**Records supplied:**
/-- A test that passes its checks is answered with whether the data is there for a claim (R94). -/
theorem exec_claimAtHome_tests {who : Asker} {launch : BitVec 32} {asid : BitVec 16} {frame : DWord}
    (hb : m.body = .test v who launch asid frame)
    (htrap : (s.ticket (ticketKey v)).claimTrap v launch asid frame = none) :
    exec (.claimAtHome msg) s = .next (s.answerClaim m who v
      (some [if (s.ticket (ticketKey v)).st = .ready ∧ (s.ticket (ticketKey v)).claim = none then 1 else 0]) 258 false) := by
  unfold exec execClaimAtHome
  simp only [hm, hb, State.lapse_of_due hdue, htrap, Option.isNone_iff_eq_none]

/-- A release of an unclaimed entry ends its generation (R95). -/
theorem exec_trelAtHome_ends {launch : BitVec 32} (hb : m.body = .trel v launch)
    (hgen : (s.ticket (ticketKey v)).gen = ticketGen v) (hlaunch : (s.ticket (ticketKey v)).launch = launch)
    (hst : (s.ticket (ticketKey v)).st = .pending ∨ (s.ticket (ticketKey v)).st = .ready)
    (hclaim : (s.ticket (ticketKey v)).claim = none) (hnext : s.nextFor m (ticketKey v) = true) :
    exec (.trelAtHome msg) s = .next ((s.dropMsg msg).setTicket (ticketKey v) ((s.ticket (ticketKey v)).finish .released)) := by
  have hlive : ¬ ((s.ticket (ticketKey v)).gen ≠ ticketGen v ∨ (s.ticket (ticketKey v)).launch ≠ launch ∨
      ((s.ticket (ticketKey v)).st ≠ .pending ∧ (s.ticket (ticketKey v)).st ≠ .ready)) := by
    rintro (h | h | ⟨hpending, hready⟩)
    · exact h hgen
    · exact h hlaunch
    · exact hst.elim hpending hready
  unfold exec execTrelAtHome
  simp only [hm, hb, State.lapse_of_due hdue, if_neg hlive, hclaim, hnext]
  rfl

end

section
variable {s : State} {m : Msg} {v : DWord} {who : Asker} {launch : BitVec 32} {asid : BitVec 16} {frame : DWord}

/-- A claim that fails its checks is answered with the trap (R91). -/
theorem State.claimAt_traps {k : Nat} (h : (s.ticket (ticketKey v)).claimTrap v launch asid frame = some k) :
    s.claimAt m v who launch asid frame = s.answerClaim m who v none k false := by
  rw [State.claimAt, h]

variable (h : (s.ticket (ticketKey v)).claimTrap v launch asid frame = none)
include h

/-- One that passes them takes the entry, and is answered when the data is there (R91). -/
theorem State.claimAt_ready (hst : (s.ticket (ticketKey v)).st = .ready) :
    s.claimAt m v who launch asid frame = (s.setTicket (ticketKey v) { s.ticket (ticketKey v) with
      claim := some who, remain := (s.ticket (ticketKey v)).deadline - s.ns }).answerClaim m who v
        (some (s.ticket (ticketKey v)).data) 0 (s.ticket (ticketKey v)).poison := by
  rw [State.claimAt, h]
  exact if_pos hst

theorem State.claimAt_pending (hst : (s.ticket (ticketKey v)).st = .pending) :
    s.claimAt m v who launch asid frame = (s.setTicket (ticketKey v) { s.ticket (ticketKey v) with
      claim := some who, remain := (s.ticket (ticketKey v)).deadline - s.ns }).waitAtHome m.id := by
  rw [State.claimAt, h]
  exact if_neg (by rw [hst]; nofun)

end

/-! ## Confirmations, cancellations and deadlines (R90, R91, R97) -/

section
variable {s : State} {msg : Nat} {m : Msg} {v : DWord} {who : Asker} (hm : s.arriving msg = some m)
  (hclaim : (s.ticket (ticketKey v)).claim = some who) (hgen : (s.ticket (ticketKey v)).gen = ticketGen v)
include hm hclaim hgen

/-- A confirmed claim ends the generation (R90, R337). -/
theorem exec_claimConfirm_ends (hb : m.body = .confirm v who) :
    exec (.claimConfirm msg) s = .next (((s.dropMsg msg).handOut (s.ticket (ticketKey v)) m).setTicket (ticketKey v)
      ((s.ticket (ticketKey v)).finish .redeemed)) := by
  unfold exec execClaimConfirm
  simp only [hm, hb]
  rw [if_pos ⟨hclaim, hgen⟩]

/-- A cancelled one leaves the entry unclaimed with the time that remained (R91, R97). -/
theorem exec_claimCancel_returns (hb : m.body = .cancel v who) :
    ∃ t : State, t.tickets = s.tickets ∧ exec (.claimCancel msg) s = .next (t.setTicket (ticketKey v)
      { s.ticket (ticketKey v) with claim := none, deadline := s.ns + (s.ticket (ticketKey v)).remain, remain := 0 }) := by
  unfold exec execClaimCancel
  simp only [hm, hb, if_pos (And.intro hclaim hgen)]
  refine ⟨_, ?_, rfl⟩
  split
  · exact (State.dropMsg_tickets ..).trans (State.dropMsg_tickets ..)
  · exact State.dropMsg_tickets ..

end

/-- The deadline of an unclaimed entry for which no claim waits reclaims it (R96, R97). -/
theorem exec_ticketDeadline_reclaims {s : State} {slice entry : Nat}
    (hst : (s.ticket (slice * 4096 + entry)).st = .pending ∨ (s.ticket (slice * 4096 + entry)).st = .ready)
    (hclaim : (s.ticket (slice * 4096 + entry)).claim = none) (hwait : s.waitingFor (slice * 4096 + entry) = [])
    (hmode : s.regs.funcMode.getLsbD 3 = false)
    (hdue : s.clkPast slice (s.ticket (slice * 4096 + entry)).deadline = true ∨
      (s.clkCome slice (s.ticket (slice * 4096 + entry)).deadline = true ∧ s.claimsDue (slice * 4096 + entry) = false)) :
    exec (.ticketDeadline slice entry) s = .next (s.reclaim (slice * 4096 + entry)) := by
  have hleased : (s.ticket (slice * 4096 + entry)).leased = true := by
    rw [Ticket.leased, hclaim]
    rcases hst with h | h <;> simp [h]
  have hexpire : s.expireTicket (slice * 4096 + entry) = s.reclaim (slice * 4096 + entry) := by
    rw [State.expireTicket, hmode]
    rfl
  unfold exec execTicketDeadline
  dsimp only
  rw [if_pos, hexpire]
  rw [hleased, hwait]
  rcases hdue with hpast | ⟨hcome, hnone⟩
  · simp [hpast]
  · simp [hcome, hnone]

theorem State.ticket_reclaim {s : State} (hsort : Map.sorted s.tickets = true) (key j : Nat) :
    (s.reclaim key).ticket j = if j = key then (s.ticket key).finish .reclaimed else s.ticket j :=
  State.ticket_setTicket hsort key j _

/-! ## Answers at the core that asked (R54, R91, R92, R94, R274) -/

section
variable {s : State} {msg : Nat} {m : Msg} {who : Asker} {v : DWord} (hm : s.arriving msg = some m)
include hm

section
variable {pid : Nat} {o : PendOp} (hop : (s.dropMsg msg).claimOp? who = some (pid, o))
include hop

theorem exec_claimAnswer_data {data : List Byte} {bad : Bool} (hb : m.body = .claimAns who v (some data) 0 bad) :
    exec (.claimAnswer msg) s = .next (((s.dropMsg msg).opValue o.id
      (wordsOf o.dests.length (leNat (data.take (4 * o.dests.length)))) bad).addEff pid o.bundle o.lanes
      (sending (ticketHome v) (.confirm v who) none false false false)).recheck := by
  unfold exec execClaimAnswer
  simp only [hm, hb, hop]
  rfl

theorem exec_claimAnswer_frame {b : List Byte} {bad : Bool} (hb : m.body = .claimAns who v (some b) 261 bad) :
    exec (.claimAnswer msg) s = .next (((s.dropMsg msg).opValue o.id (if (b.headD 0).toNat = 0 then [v.toNat] else []) false).addEff
      pid o.bundle o.lanes (sending (frameHome v)
        (.frameConfirm (b.headD 0).toNat v (BitVec.ofNat 64 (leNat (b.drop 1))) who)
        (if (b.headD 0).toNat = 1 then some 3 else none) false false false)).recheck := by
  unfold exec execClaimAnswer
  simp only [hm, hb, hop]
  rfl

theorem exec_claimAnswer_opTrap {k : Nat} {bad : Bool} (hb : m.body = .claimAns who v none k bad) :
    exec (.claimAnswer msg) s = .next ((s.dropMsg msg).opTrap o.id k).recheck := by
  unfold exec execClaimAnswer
  simp only [hm, hb, hop]

end

variable (hop : (s.dropMsg msg).claimOp? who = none)
include hop

theorem exec_claimAnswer_accepted {data : List Byte} {bad : Bool} (hb : m.body = .claimAns who v (some data) 0 bad) :
    exec (.claimAnswer msg) s = .next ((s.dropMsg msg).accepted who (.data data bad) m.lanes (ticketHome v) (.confirm v who)
      (.cancel v who) none).recheck := by
  unfold exec execClaimAnswer
  simp only [hm, hb, hop]

theorem exec_claimAnswer_flag {b : Byte} {bad : Bool} (hb : m.body = .claimAns who v (some [b]) 258 bad) :
    exec (.claimAnswer msg) s = .next ((s.dropMsg msg).answer who (.flag (decide (b ≠ 0)))).recheck := by
  unfold exec execClaimAnswer
  simp only [hm, hb, hop]
  rfl

theorem exec_claimAnswer_value {b : Option (List Byte)} {bad : Bool} (hb : m.body = .claimAns who v b 260 bad)
    (hlane : who.lane ≠ 65) :
    exec (.claimAnswer msg) s = .next ((s.dropMsg msg).answer who (.val v)).recheck := by
  unfold exec execClaimAnswer
  simp only [hm, hb, hop, if_neg hlane]

theorem exec_claimAnswer_go {bad : Bool} (hb : m.body = .claimAns who v none 256 bad) :
    exec (.claimAnswer msg) s = .next ((s.dropMsg msg).releaseBundle m.core who .go) := by
  unfold exec execClaimAnswer
  simp only [hm, hb, hop]

theorem exec_claimAnswer_trap {k : Nat} {bad : Bool} (hb : m.body = .claimAns who v none k bad) (hk : 1 ≤ k ∧ k ≤ 255) :
    exec (.claimAnswer msg) s = .next (((s.dropMsg msg).answer who (.trap k 0)).releaseBundle m.core who (.trap k 0)).recheck := by
  unfold exec execClaimAnswer
  simp only [hm, hb, hop]
  split
  case h_3 hsome _ _ => cases hsome
  case h_14 => rfl
  all_goals omega

end

end Sys2Proof.Machine

namespace Sys2Proof.Proofs

open Sys2Proof Sys2Proof.Machine Sys2Proof.Safety

/-- Settles O55: each event at the home of a ticket by what it leaves in the entry, each answer by the case of its code. -/
theorem ticketHomes : Obligations.TicketHomes := by
  refine ⟨fun s hsort => ⟨fun msg i c m dev hm hsent hlock hdst hold => ?service, fun slice entry m f data hmem => ?fetched,
    fun msg op party m v hm hb => ?value, fun msg m v hm => ?home, fun msg m v who hm => ?ended, fun slice entry => ?deadline⟩,
    fun s msg m who v hm => ⟨fun pid o hop => ?operation, fun hop => ?bundle⟩⟩
  case service =>
    intro given
    obtain rfl := State.arriving_id hm
    obtain ⟨hfetch, hatt⟩ := exec_ticketService hm hsent hlock hdst
    refine ⟨fun f hb => ?fetch, fun f op dbl x y hb hmem hu => ?att⟩
    case fetch =>
      intro hunits hfree
      obtain ⟨hmem, hothers, hentry, r, hr, hcore, hbody⟩ := State.serve_gives (frame := f.frame) (step := readStep m f)
        hsort hold hunits hfree (State.load_beyond ..)
      exact ⟨_, r, hfetch f hb, hmem.trans (State.load_mem ..), hothers, hentry, hr, hcore, hbody⟩
    case att =>
      intro n old hunits hfree
      obtain ⟨hmemT, hothers, hentry, r, hr, hcore, hbody⟩ := State.serve_gives (frame := 0)
        (step := atomicStep m f op dbl x y) hsort hold hunits hfree (State.applyAtomic_beyond ..)
      rw [atomicStep_data] at hentry
      refine ⟨_, r, hatt f op dbl x y hb, ?_, hothers, hentry, hr, hcore, hbody⟩
      rw [hmemT]
      dsimp only
      split
      next v hv => exact atomicStep_stores (t := s.allotted m f (s.tableSlice f.loc) 0 i) ⟨rfl, rfl⟩ hmem hu m hv
      next hv => exact atomicStep_keeps rfl m hv
  case fetched =>
    intro key e hreq hb hfront hlen hclaim
    obtain ⟨t, htickets, hexec⟩ := exec_ticketFetchComplete hmem hreq hb hfront hlen
    have hentry : t.ticket key = e := State.ticket_congr htickets key
    have hsorted : Map.sorted t.tickets = true := htickets ▸ hsort
    refine ⟨_, hexec, fun hst => ?_, fun hst => ?_⟩
    · rw [State.fetchDone_pending hsorted (hentry ▸ hst) (hentry ▸ hclaim), hentry]
    · rw [State.fetchDone_orphaned hsorted (hentry ▸ hst), hentry]
  case value =>
    exact ⟨fun pid o hop ho => exec_ticketValueReturn_reaches hm hb hop ho,
      fun hnone => exec_ticketValueReturn_dropped hm hb (State.opOf_eq_none hnone)⟩
  case home =>
    intro key e hdue
    refine ⟨fun who launch asid frame hb hclaim hnext => ?claim, fun who launch asid frame hb htrap => ?test,
      fun launch hb hgen hlaunch hst hclaim hnext => ?release⟩
    case claim =>
      have hexec := exec_claimAtHome_claims hm hdue hb hclaim hnext
      exact ⟨fun k hk => hexec.trans (congrArg Host.Outcome.next (State.claimAt_traps hk)),
        fun htrap hst => hexec.trans (congrArg Host.Outcome.next (State.claimAt_ready htrap hst)),
        fun htrap hst => hexec.trans (congrArg Host.Outcome.next (State.claimAt_pending htrap hst))⟩
    case test => exact exec_claimAtHome_tests hm hdue hb htrap
    case release => exact exec_trelAtHome_ends hm hdue hb hgen hlaunch hst hclaim hnext
  case ended =>
    intro key e hclaim hgen
    refine ⟨exec_claimConfirm_ends hm hclaim hgen, fun hb => ?_⟩
    obtain ⟨t, htickets, hexec⟩ := exec_claimCancel_returns hm hclaim hgen hb
    have hsorted : Map.sorted t.tickets = true := htickets ▸ hsort
    exact ⟨_, hexec, State.ticket_setTicket_same hsorted key _, fun j hj =>
      (State.ticket_setTicket hsorted key j _).trans ((if_neg hj).trans (State.ticket_congr htickets j))⟩
  case deadline =>
    intro key e hst hclaim hwait hmode hdue
    exact ⟨_, exec_ticketDeadline_reclaims hst hclaim hwait hmode hdue, (State.ticket_reclaim hsort key key).trans (if_pos rfl),
      rfl, rfl, fun j hj => (State.ticket_reclaim hsort key j).trans (if_neg hj)⟩
  case operation =>
    exact ⟨fun data bad hb => exec_claimAnswer_data hm hop hb, fun b bad hb => exec_claimAnswer_frame hm hop hb,
      fun k bad hb _ => exec_claimAnswer_opTrap hm hop hb⟩
  case bundle =>
    refine ⟨fun data bad hb => ?data, fun b bad hb => exec_claimAnswer_flag hm hop hb,
      fun b bad hb hlane => exec_claimAnswer_value hm hop hb hlane, fun bad hb => exec_claimAnswer_go hm hop hb,
      fun k bad hb hpos hmax => exec_claimAnswer_trap hm hop hb ⟨hpos, hmax⟩⟩
    case data =>
      have hexec := exec_claimAnswer_accepted hm hop hb
      refine ⟨fun hwait => hexec.trans ?_, fun hgone => hexec.trans ?_⟩
      · rw [State.accepted, if_pos hwait]
        rfl
      · rw [State.accepted, hgone]
        rfl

**Your instructions:** Across all the records, find the lines containing the word "hcome" and reproduce each one.

**Reply to the task:**
  rcases hdue with hpast | ⟨hcome, hnone⟩
  · simp [hcome, hnone]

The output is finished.